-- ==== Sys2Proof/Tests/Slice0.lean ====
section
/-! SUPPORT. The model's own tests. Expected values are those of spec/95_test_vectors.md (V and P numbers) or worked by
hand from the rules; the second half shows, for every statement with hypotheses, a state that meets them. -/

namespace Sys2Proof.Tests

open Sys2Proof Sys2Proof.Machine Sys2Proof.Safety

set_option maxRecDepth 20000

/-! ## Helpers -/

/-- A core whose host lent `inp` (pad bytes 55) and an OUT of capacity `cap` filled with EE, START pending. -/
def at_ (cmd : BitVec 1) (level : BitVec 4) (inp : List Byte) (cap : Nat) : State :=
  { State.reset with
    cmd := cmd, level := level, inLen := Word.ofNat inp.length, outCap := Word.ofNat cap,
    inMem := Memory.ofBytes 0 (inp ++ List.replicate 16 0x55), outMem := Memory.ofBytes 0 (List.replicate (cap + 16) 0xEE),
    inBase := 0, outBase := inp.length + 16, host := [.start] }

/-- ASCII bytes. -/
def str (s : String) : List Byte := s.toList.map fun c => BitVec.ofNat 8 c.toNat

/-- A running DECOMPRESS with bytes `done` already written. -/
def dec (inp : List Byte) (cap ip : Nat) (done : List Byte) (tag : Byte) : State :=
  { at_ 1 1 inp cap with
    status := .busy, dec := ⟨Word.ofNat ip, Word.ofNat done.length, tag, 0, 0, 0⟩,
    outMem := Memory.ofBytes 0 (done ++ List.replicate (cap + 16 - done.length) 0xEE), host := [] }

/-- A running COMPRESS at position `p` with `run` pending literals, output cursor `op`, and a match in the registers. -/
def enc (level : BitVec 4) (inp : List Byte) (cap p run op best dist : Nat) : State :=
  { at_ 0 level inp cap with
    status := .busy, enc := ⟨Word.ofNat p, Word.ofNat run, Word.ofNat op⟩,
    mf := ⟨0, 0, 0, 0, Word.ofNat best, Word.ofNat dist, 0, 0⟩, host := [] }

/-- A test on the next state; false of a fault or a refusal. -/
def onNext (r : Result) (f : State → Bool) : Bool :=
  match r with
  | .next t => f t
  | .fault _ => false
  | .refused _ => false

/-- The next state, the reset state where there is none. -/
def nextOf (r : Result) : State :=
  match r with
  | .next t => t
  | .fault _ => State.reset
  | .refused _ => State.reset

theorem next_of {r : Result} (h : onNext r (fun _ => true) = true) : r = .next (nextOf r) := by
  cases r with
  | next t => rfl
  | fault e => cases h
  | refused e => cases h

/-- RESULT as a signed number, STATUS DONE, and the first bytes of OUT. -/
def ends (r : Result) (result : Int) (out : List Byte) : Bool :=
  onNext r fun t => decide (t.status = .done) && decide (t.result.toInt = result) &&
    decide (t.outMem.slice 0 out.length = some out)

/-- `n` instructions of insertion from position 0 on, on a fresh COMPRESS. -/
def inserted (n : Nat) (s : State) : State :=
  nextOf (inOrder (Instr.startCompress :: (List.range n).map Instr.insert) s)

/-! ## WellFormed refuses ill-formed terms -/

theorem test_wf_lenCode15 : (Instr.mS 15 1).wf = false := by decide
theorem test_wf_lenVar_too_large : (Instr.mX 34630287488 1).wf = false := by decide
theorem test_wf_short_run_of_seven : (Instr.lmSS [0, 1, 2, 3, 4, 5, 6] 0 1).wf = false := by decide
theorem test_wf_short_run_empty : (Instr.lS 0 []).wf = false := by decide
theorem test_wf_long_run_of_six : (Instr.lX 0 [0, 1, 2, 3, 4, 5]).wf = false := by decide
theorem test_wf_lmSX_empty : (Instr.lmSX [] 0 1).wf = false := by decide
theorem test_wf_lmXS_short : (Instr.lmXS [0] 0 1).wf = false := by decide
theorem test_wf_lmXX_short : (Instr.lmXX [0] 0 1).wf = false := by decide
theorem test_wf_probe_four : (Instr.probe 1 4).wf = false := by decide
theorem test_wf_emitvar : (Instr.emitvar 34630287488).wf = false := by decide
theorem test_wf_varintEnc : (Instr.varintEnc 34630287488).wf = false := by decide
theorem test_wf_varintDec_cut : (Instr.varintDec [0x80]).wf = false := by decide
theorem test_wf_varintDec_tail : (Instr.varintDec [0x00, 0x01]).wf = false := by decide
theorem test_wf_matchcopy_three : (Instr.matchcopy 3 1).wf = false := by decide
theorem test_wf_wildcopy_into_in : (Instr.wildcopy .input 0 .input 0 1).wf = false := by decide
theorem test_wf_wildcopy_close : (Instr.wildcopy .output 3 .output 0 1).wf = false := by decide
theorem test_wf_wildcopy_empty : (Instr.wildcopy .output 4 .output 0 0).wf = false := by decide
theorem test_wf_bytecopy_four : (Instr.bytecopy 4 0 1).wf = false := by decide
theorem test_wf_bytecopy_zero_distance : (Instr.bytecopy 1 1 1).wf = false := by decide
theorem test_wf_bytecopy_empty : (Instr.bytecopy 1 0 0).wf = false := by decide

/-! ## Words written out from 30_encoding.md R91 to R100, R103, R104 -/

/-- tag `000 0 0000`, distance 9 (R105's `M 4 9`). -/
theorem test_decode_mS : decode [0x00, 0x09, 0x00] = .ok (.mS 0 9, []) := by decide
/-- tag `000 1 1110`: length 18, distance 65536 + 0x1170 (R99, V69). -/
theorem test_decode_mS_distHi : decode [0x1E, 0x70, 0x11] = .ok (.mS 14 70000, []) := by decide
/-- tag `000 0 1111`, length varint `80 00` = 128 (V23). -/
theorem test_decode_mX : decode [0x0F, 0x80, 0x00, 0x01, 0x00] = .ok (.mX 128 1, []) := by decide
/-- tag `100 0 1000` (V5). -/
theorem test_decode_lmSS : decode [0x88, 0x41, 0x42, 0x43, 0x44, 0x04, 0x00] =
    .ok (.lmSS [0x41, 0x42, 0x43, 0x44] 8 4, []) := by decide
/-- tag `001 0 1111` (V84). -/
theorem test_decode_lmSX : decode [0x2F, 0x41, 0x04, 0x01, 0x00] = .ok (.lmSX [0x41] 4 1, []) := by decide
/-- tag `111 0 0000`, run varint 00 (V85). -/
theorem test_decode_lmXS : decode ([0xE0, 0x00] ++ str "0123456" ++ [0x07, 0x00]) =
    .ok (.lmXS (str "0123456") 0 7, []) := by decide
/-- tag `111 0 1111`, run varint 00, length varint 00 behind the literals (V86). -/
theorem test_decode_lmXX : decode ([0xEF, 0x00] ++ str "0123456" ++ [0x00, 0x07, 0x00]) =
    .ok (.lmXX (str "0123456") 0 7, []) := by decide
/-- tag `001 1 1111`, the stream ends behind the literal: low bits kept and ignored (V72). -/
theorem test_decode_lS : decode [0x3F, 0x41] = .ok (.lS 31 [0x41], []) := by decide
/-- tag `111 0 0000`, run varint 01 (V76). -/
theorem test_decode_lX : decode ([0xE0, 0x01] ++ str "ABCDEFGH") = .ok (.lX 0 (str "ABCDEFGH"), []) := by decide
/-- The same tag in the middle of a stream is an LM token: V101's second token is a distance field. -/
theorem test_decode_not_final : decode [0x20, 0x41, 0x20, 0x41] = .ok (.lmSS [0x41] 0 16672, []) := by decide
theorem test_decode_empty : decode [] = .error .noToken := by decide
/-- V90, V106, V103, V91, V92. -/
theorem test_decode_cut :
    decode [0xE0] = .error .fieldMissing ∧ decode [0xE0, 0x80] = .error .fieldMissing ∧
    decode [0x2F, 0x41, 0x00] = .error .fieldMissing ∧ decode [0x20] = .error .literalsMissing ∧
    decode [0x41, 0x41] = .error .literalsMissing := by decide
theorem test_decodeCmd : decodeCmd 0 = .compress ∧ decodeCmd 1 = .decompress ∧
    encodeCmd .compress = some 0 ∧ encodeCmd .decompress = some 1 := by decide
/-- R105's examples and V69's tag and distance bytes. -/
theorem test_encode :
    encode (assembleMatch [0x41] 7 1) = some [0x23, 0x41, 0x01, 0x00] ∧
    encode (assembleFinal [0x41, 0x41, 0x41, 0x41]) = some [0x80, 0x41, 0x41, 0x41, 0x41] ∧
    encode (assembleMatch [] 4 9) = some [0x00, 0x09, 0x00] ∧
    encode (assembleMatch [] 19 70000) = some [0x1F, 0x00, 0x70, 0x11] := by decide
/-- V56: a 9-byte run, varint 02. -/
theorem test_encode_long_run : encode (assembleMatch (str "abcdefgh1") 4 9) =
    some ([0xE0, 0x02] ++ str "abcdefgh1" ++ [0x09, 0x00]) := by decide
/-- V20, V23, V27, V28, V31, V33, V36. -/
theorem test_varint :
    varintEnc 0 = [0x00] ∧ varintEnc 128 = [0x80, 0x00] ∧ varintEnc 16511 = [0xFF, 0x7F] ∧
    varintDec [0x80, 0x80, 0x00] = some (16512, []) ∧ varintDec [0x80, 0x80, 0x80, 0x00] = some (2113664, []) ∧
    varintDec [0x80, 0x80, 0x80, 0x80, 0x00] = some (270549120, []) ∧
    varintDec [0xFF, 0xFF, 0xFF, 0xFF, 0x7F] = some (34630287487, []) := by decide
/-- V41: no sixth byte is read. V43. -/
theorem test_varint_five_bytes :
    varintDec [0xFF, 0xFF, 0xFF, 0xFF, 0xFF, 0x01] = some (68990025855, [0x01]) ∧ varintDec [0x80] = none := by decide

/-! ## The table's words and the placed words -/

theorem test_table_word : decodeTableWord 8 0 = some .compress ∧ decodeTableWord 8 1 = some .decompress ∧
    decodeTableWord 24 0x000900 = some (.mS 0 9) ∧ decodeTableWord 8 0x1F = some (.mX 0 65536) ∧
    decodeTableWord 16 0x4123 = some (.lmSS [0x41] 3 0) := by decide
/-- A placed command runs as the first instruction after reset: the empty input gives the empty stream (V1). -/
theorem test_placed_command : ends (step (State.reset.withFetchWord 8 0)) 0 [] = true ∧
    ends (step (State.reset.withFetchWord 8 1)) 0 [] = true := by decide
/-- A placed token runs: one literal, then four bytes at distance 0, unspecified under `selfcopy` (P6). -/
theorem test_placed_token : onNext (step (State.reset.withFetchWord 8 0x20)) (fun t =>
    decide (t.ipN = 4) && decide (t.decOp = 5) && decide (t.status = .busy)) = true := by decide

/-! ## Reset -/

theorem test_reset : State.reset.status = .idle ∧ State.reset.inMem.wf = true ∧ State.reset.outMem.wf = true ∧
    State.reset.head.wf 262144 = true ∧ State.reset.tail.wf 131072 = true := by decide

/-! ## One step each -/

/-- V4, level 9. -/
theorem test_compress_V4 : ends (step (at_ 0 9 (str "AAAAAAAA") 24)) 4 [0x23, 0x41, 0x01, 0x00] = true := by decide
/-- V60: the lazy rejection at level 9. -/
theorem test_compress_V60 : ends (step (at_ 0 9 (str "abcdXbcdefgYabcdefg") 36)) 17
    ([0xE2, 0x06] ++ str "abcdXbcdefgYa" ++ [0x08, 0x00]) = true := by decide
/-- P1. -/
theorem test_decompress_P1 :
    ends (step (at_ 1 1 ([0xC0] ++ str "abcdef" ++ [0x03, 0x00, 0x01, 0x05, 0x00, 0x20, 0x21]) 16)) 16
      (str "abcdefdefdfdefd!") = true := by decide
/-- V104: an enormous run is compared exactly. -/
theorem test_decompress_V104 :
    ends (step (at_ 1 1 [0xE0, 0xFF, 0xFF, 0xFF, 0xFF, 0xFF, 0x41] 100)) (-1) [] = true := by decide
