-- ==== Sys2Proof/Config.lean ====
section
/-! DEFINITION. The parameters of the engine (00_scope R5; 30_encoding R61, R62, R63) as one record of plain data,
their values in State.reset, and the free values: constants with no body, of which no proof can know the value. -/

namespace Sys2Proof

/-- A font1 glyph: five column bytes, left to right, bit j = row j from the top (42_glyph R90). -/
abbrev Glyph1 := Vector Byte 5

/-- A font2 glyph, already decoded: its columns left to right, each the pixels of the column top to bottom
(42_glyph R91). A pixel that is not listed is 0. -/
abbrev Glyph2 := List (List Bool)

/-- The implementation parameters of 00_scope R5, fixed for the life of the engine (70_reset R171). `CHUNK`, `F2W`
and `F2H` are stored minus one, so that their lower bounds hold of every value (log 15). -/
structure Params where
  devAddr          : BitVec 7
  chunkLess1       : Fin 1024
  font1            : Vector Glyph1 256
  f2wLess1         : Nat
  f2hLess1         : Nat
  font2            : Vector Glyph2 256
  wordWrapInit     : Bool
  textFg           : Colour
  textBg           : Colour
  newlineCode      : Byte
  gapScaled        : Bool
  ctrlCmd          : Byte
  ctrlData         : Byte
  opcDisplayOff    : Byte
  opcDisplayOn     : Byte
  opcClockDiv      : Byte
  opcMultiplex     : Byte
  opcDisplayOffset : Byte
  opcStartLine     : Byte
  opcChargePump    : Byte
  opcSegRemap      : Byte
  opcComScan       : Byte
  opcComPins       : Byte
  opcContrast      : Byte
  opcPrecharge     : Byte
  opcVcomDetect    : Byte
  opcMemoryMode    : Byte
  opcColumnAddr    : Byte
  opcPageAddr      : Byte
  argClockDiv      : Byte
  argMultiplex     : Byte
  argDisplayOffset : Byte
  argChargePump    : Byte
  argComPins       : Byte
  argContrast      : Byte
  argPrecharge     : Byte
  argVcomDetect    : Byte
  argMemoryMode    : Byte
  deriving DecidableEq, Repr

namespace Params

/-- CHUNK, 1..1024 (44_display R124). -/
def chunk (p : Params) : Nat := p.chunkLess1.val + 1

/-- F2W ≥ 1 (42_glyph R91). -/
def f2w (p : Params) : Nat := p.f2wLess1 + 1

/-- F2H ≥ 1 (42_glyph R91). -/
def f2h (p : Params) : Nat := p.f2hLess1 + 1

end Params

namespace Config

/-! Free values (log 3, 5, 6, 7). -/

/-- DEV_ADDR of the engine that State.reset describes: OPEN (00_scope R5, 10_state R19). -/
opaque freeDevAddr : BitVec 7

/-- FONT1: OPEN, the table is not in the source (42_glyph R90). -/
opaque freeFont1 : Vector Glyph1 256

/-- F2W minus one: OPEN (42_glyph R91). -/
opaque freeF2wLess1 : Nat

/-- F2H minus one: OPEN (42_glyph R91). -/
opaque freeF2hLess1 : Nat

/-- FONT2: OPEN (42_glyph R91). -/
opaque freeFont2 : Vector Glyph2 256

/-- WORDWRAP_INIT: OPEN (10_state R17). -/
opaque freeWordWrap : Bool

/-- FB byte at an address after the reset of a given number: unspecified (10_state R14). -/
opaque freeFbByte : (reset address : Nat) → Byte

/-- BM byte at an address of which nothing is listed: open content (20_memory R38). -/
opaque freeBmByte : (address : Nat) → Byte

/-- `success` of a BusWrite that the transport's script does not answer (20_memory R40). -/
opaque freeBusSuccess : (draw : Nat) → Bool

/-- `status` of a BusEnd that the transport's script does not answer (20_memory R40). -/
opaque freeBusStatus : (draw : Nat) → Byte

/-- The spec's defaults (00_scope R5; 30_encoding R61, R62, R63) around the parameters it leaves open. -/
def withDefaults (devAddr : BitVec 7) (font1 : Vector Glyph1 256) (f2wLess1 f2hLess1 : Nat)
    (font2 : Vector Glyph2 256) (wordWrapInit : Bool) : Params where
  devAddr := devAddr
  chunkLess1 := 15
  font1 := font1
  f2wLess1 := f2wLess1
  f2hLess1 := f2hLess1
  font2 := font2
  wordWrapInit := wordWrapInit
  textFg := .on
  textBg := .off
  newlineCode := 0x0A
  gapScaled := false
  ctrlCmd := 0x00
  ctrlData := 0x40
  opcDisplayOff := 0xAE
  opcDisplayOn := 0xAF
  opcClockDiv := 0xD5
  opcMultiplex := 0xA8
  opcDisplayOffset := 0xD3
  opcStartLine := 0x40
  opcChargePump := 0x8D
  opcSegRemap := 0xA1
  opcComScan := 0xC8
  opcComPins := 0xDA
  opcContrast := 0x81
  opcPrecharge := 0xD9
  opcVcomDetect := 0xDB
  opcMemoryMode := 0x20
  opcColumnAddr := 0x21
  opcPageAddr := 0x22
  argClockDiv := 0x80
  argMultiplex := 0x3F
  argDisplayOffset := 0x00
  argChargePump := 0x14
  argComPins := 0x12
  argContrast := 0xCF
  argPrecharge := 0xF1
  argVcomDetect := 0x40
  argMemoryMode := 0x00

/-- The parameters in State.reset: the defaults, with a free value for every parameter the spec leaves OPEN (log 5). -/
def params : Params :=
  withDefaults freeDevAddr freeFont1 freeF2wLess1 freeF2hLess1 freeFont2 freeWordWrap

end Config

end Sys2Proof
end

* Requirement *
Starting at the line that contains "opcChargePump := 0x8D" and ending at the last line of the data, repeat each line exactly; include nothing else.

* Exercise solution *
  opcChargePump := 0x8D
  opcSegRemap := 0xA1
  opcComScan := 0xC8
  opcComPins := 0xDA
  opcContrast := 0x81
  opcPrecharge := 0xD9
  opcVcomDetect := 0xDB
  opcMemoryMode := 0x20
  opcColumnAddr := 0x21
  opcPageAddr := 0x22
  argClockDiv := 0x80
  argMultiplex := 0x3F
  argDisplayOffset := 0x00
  argChargePump := 0x14
  argComPins := 0x12
  argContrast := 0xCF
  argPrecharge := 0xF1
  argVcomDetect := 0x40
  argMemoryMode := 0x00

/-- The parameters in State.reset: the defaults, with a free value for every parameter the spec leaves OPEN (log 5). -/
def params : Params :=
  withDefaults freeDevAddr freeFont1 freeF2wLess1 freeF2hLess1 freeFont2 freeWordWrap

end Config

end Sys2Proof
end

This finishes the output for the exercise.